▶ WORK ITEM
Please take the lines from the one holding "def portsOf (a" through the one holding "r => (c.onSet" in the data below and copy them exactly.

▶ SUPPLIED INFORMATION

****************

/-- The first row of an index table that R258 refuses. -/
def badIndexRow (kind : Nat) (bs : List Byte) : Option Nat :=
  (List.range 256).find? fun r =>
    let x := (bs.getD r 0).toNat
    decide (24 ≤ x) || (kind == 3 && decide (252 ≤ r) && decide (8 ≤ x))

/-- The ports that `n` bytes at `a` need. -/
def portsOf (a n : Nat) (write : Bool) : List (Nat × Bool) :=
  if n = 0 then []
  else ((List.range ((a + n - 1) / 65536 - a / 65536 + 1)).map fun i => (a / 65536 + i, write))

/-- BSPARSE reads and checks its table (R258, R273). -/
def Core.loadIndex (c : Core) (m : MCmd) (b : PassBank) (kind addr : Nat) : Core :=
  let bs := c.engineBytes m.id addr 256
  match badIndexRow kind bs with
  | some r => (c.onSet b fun x => { x with storage := 0 }).postFault
      (m.fault Cause.sparseIndex (setDetail b.bank b.rs + r * 256))
  | none => c.onSet b fun x => { x with
      storage := kind
      idx := (bs.mapIdx fun i y => (i, y.toNat)).filter fun p => p.2 != 0 }

/-- A row set that a BDIR, BZERO or BOUTL has written is local, unless a copy fill that was issued since has given it its
provenance (R243). -/
def RowSet.turnLocal (r : RowSet) : RowSet := if r.state = 1 then r else { r with prov := none }

/-- BOUTL adds, replaces or drops its entry (R259, R260). -/
def Core.addOutlier (c : Core) (now : Nat) (m : MCmd) (b : PassBank) (row col : Nat) (v : Int) : Core :=
  let o : Outlier := { rs := b.rs, row := row, col := col, v := v }
  let o := { o with gone := c.nextDiscard b m.id }
  let same (x : Outlier) : Bool :=
    x.rs == b.rs && x.row == row && x.col == col && (x.gone.all fun k => decide (m.id < k))
  let l := c.outlList b
  let c := c.onSet b RowSet.turnLocal
  if l.any same then c.onOutliers b fun l => l.map fun y => if same y then o else y
  else if 64 ≤ countOutliers l then
    (c.setCtlBits 0x045 b.bank b.bank 1).converterEvent now m.bundle.toNat m.scyc 3 b.bank 0
  else c.onOutliers b fun l => l ++ [o]

/-- A row image leaves its row; `.clr` clears it (R298). -/
def Core.takeRow (c : Core) (bank row h : Nat) (clr : Bool) : AccRow × Core :=
  let r := c.accRow bank row
  (r.image h, if clr then c.setAccRow bank row r.cleared else c)

/-- ACCEXP has its row (R299): its bytes go out with tag 0, the first row of 256 now and the others a row a cycle
(R303); NUMSTAT takes what ACCPOP sets. -/
def Core.writeDrained (c : Core) (id : Nat) (r : AccRow) (fmt addr : Nat) : Core :=
  let d := r.drained fmt
  let c := (c.engineWrite id addr (d.1.take 256) 0).addNumstat (roundedSat d.2) (roundedNan d.2) 0
  if d.1.length ≤ 256 then c.endM id
  else c.onM id fun m => { m with begun := true, work := .put (addr + 256) (d.1.drop 256) }

/-- BTAG tags its next row, as a write of that row (R275, R303); a row of a bank that has changed mode since has no
tag left to take. -/
def Core.tagRow (c : Core) (m : MCmd) (q n tag : Nat) : Core :=
  let c := if n = 0 || (c.retiredFor m.id (q / 65536)).isSome then c
    else { c with tags := if tag = 0 then Tab.drop c.tags (q / 256) else Tab.store c.tags (q / 256) (BitVec.ofNat 4 tag) }
  if n ≤ 1 then c.endM m.id else c.onM m.id fun x => { x with begun := true, work := .btag (q + 256) (n - 1) tag }

/-- An image of ACCRD is on its way to q6 (R298). -/
def Core.setImage (c : Core) (id due : Nat) (r : AccRow) : Core :=
  { c with eng := { c.eng with posts := c.eng.posts.map fun p =>
      match p with
      | .image _ i _ => if i = id then .image (some due) id r else p
      | p => p } }

/-- What a command does as it starts, for a command that needs no other core and gets its ports. -/
def Core.startWork (c : Core) (now : Nat) (m : MCmd) : Core :=
  let hold (due : Nat) (c : Core) : Core := c.onM m.id fun x => { x with begun := true, due := some due }
  match m.work with
  | .pass p => c.onM m.id fun x => { x with begun := true, work := .pass { p with at_ := now + 2, asked := true } }
  | .bload b _ _ =>
    let c := (c.dropOutliers b m.id).onM m.id fun x => { x with begun := true }
    let r := c.setOf b
    { c with eng := { c.eng with fills := c.eng.fills.map fun f =>
        if f.id = m.id then { f with start := some now, cols := r.cols, blocks := tokenBlocks r.storage } else f } }
  | .bprec b w a n => (c.onSet b fun r => { r with wfmt := w, afmt := a, planes := n }).endM m.id
  | .bsparse b k q =>
    if k = 0 then (c.onSet b fun r => { r with storage := 0, idx := [] }).endM m.id
    else (c.loadIndex m b k q).endM m.id
  | .boutl b r col v => (c.addOutlier now m b r col v).endM m.id
  | .btag q n tag => c.tagRow m q n tag
  | .bclr b all =>
    let c := (c.dropOutliers b m.id).onSet b fun r => if r.state = 1 then r else { r with state := 0 }
    (if all then c.onSet b fun r => { r with wfmt := 0, afmt := 0, planes := 8, storage := 0, tag := 0 }
      else c).endM m.id
  | .bdir _ _ _ _ => hold (now + 8) c
  | .bzero b => hold (now + 2) (c.dropOutliers b m.id)
  | .bmode _ => hold (now + 1) c
  | .accalloc mask e =>
    hold (now + 1) ((maskRows mask).foldl (fun c r =>
      c.setAccRow r.1 r.2 { e := e, h := (c.accRow r.1 r.2).h }) c)
  | .accfree mask =>
    ((maskRows mask).foldl (fun c r => c.setAccRow r.1 r.2 { h := (c.accRow r.1 r.2).h }) c).endM m.id
  | .accband _ _ _ => c.endM m.id
  | .accnorm bank row _ => hold (now + 4) (c.updateRow now bank row none AccRow.normalise)
  | .accclr bank row n e =>
    hold (now + n) ((List.range n).foldl (fun c i =>
      c.setAccRow bank (row + i) { e := e, h := (c.accRow bank (row + i)).h }) c)
  | .accrd bank row h clr =>
    let x := c.takeRow bank row h clr
    (x.2.setImage m.id (now + 8) x.1).endM m.id
  | .accexp bank row h fmt addr clr =>
    let x := c.takeRow bank row h clr
    x.2.writeDrained m.id x.1 fmt addr
  | .drain _ _ _ _ _ => c.onM m.id fun x => { x with begun := true }
  | .accexport bank band _ =>
    ({ c with eng := { c.eng with bandLive := ((bank * 4 + band) :: c.eng.bandLive).eraseDups } } : Core).endM m.id
  | .put addr bs =>
    let c := c.engineWrite m.id addr (bs.take 256) 0
    if bs.length ≤ 256 then c.endM m.id else c.onM m.id fun x => { x with work := .put (addr + 256) (bs.drop 256) }

/-- The port that a command needs for the row it works on in the cycle it starts, or goes on (R303, R304). -/
def MWork.ports : MWork → List (Nat × Bool)
  | .bsparse _ k q => if k = 0 then [] else portsOf q 256 false
  | .btag q n _ => if n = 0 then [] else portsOf q 256 true
  | .accexp _ _ _ _ q _ => portsOf q 256 true
  | .put q _ => portsOf q 256 true
  | _ => []

/-- A command that works on a row a cycle, and goes on after its start. -/
def MWork.byRows : MWork → Bool
  | .btag _ _ _ => true
  | .put _ _ => true
  | _ => false

def Core.setPass (c : Core) (id : Nat) (p : Pass) : Core := c.onM id fun m => { m with work := .pass p }

/-- The rows of 256 bytes that `n` bytes at `a` touch, as the address and length of the part in each. -/
def rowParts : Nat → Nat → Nat → List (Nat × Nat)
  | 0, _, _ => []
  | fuel + 1, a, n =>
    if n = 0 then []
    else
      let k := min n (256 - a % 256)
      (a, k) :: rowParts fuel (a + k) (n - k)

/-- The operand rows of the next token are read through their ports, a row a cycle, just before its first plane
enters (R255, R303). DESIGN CHOICE (log 74): the reading begins as many cycles before as there are rows, and no
earlier than the start. -/
def Core.readToken (c : Core) (now : Nat) (m : MCmd) (p : Pass) : Core :=
  let tb := tokenBytes p.storage p.planes
  if p.remote.isSome ∨ p.bytes.isSome ∨ p.count ≤ p.next then c
  else
    let first := p.addr.toNat + p.next * tb
    let a := first + p.part.length
    let rows := rowParts (tb / 256 + 2) a (tb - p.part.length)
    match rows with
    | [] => c
    | (_, k) :: _ =>
      if now + rows.length < p.at_ then c
      else
        let g := c.enginePorts now reqM (portsOf a k false)
        if !g.1 then g.2
        else
          let bs := p.part ++ c.engineBytes m.id a k
          if bs.length < tb then g.2.setPass m.id { p with part := bs }
          else
            let c := g.2.setPass m.id { p with bytes := some bs, part := [], at_ := max p.at_ (now + 1) }
            if p.next + 1 = p.count then c.sbDrop m.id else c

def Core.livePass (c : Core) (id : Nat) : Option (MCmd × Pass) :=
  match c.mCmd id with
  | some m => if m.begun then match m.work with
      | .pass p => some (m, p)
      | _ => none
    else none
  | none => none

/-- M_COMMAND_START (R263); a command that works on a row a cycle goes on. -/
def State.mStart (s : State) (n id : Nat) : State :=
  let c := s.core n
  match c.mCmd id with
  | none => s
  | some m =>
    if (if m.begun then !m.work.byRows else !c.canStart m) then s
    else
      let g := c.enginePorts s.now reqM m.work.ports
      if !g.1 then s.setCore n g.2
      else
        let s := s.setCore n (g.2.startWork s.now m)
        match m.work with
        | .pass p => match p.remote with
          | some l => s.send n ((s.physOf c l).getD n)
              (.operand id p.addr (p.count * tokenBytes p.storage p.planes) p.grp p.tag [])
          | none => s.onCore n fun c => match c.livePass id with
              | some (m, p) => c.readToken s.now m p
              | none => c
        | .drain l bank row grp _ => s.send n ((s.physOf c l).getD n) (.drain id bank row grp)
        | _ => s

****************

▶ ANSWER
def portsOf (a n : Nat) (write : Bool) : List (Nat × Bool) :=
  if n = 0 then []
  else ((List.range ((a + n - 1) / 65536 - a / 65536 + 1)).map fun i => (a / 65536 + i, write))

/-- BSPARSE reads and checks its table (R258, R273). -/
def Core.loadIndex (c : Core) (m : MCmd) (b : PassBank) (kind addr : Nat) : Core :=
  let bs := c.engineBytes m.id addr 256
  match badIndexRow kind bs with
  | some r => (c.onSet b fun x => { x with storage := 0 }).postFault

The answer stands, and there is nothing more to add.